L17: Using Reductions to Prove Language Undecidable

Best Professor for Theory of Computation . I would truly appreciate you for your good teaching.

Untangling the whole explanation of getting a universal turing machine in the given A'circ
We essentially are making the R(magical decider for our A'circ) equivalent to a more selective UTM
1.consider a machine(decidable) that compares to our previously magically found out w'(or predefined as an example consider a language that takes 2 a's and 5b's so our w could be aabbbbb or this w' might be any string)
1.1we take the input M and w compare w to our w' if it doesn't match one right rotated w' or w(we reject it)
this is the part where our UTM is more selective
1.2 if its a single right rotation of w' accept it
1.3 if w=w' we simulate M on w
2. consider (1.3) this simulation musn't always come through since, you know UTM is recognizable but our magical R does it it gives us if w is accepted in M it accepts all its rotations, if not it rejects
3. the last part of the 2'nd point can't happen, but adjoining all we get a simulation of ATM which is proven undecidable.
and voila!

Just to be clear for those who didn't understand the proof: Mw accepts "any" rotation of W.
We give W to ATM and we give Mw to R (in parallel) any of them accepts/reject first, we go to accept/reject state. But this is impossible, because suppose M (ATM) can not decide W (it runs forever), but with this method we can decide for any W (with the help of R) which is a contradiction (because ATM is not decidable)

Really good explanation! For visual learners, the drawings make this more easily digestible

21:50 : actually this is a turing-reduction (not a mapping-reduction), but proving problems undecidable, we can use it.

This is a good explanation. It will take some time to understand this but it is worth it!
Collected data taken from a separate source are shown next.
/-- A handle that names an ESTABLISHED record names it for ACCEPT, SEND and RECV. -/
theorem establishedByHandle_eq {s : State} {h : Int} {c : Conn} (hb : s.byHandle h = some c) (hc : c.state = .established) :
    s.establishedByHandle h = some c := by
  rw [State.establishedByHandle, hb]; simp [Option.filter, hc]

/-- A handle that names no ESTABLISHED record names nothing for ACCEPT, SEND and RECV. -/
theorem establishedByHandle_none {s : State} {h : Int} (hb : ∀ c, s.byHandle h = some c → c.state ≠ .established) :
    s.establishedByHandle h = none := by
  rw [State.establishedByHandle]
  cases hr : s.byHandle h
  · rfl
  · simp [Option.filter, hb _ hr]

end Sys2Proof.Machine
end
At 43:40, why Mw just accept if w`=w ? Why should it simulate for that ?

What is the significance of simulating M on input w in the Mw machine?

just beautiful. thank you man

Thank you so much, I finally understand!

Let's see if I get this
Outside the proof (meaning the real world with no false assumptions), if you are given a _string_ (any string at all) you can build a machine M0 so that it's language is { w' | w' is in the language iff w'-circ is in the language} . What you can't do (but we temporarily pretend we can in the video proof) is create a Machine R where given a _Turing_ _Machine_ (any Turing Machine at all) you decide whether that Turing Machine's language is a circular language.
In the video, he called his machine M-subscript-w. I'm calling the same machine M1
The language of M1 is { w' | w' is in the language iff w'-circ is in the language} *iff* M accepts w. Running M on input w could be undecidable (which is why A[TM] is undecidable). Therefore M1 could be undecidable, but that's okay, no one said it had to be, we just have to know what M1's language is.
If M accepts w, M1 accepts and it's language is circular.
If M1 loops, we could nondeteministically say it _would_ reject and its language wouldn't be circular. Because we know what it _would_ do, we know what its language is, even if M1 is undecidable.
M1's language is w-circ iff M accepts w. Because of that, running R on input M1 and deciding whether M1 defines a circular language is the same as deciding if M accepted or rejected w.

the sign of m accepts, m :> , I have seen it in Haskell

I'm not convinced of his Mcirc proof. It's not clear. It is like he wasn't really prepped for this lecture

Prove that the language L= {ai: ai ϵL (Mi)} is Turing acceptable and undecidable.

43:40 it should be.......If input w' != w AND w' != w rotated one place, REJECT

Whenever I have had bad professors, Professor Gusfield has always rescued me

What's the text book's name?

Love this lecture

Very good professor I wish my India teacher Graham was good like you - Muhibear

H has R inside at 19:47 ... I like the sound "krrh"

Thank god I found this. I cannot understand my India professor's lectures

thanks!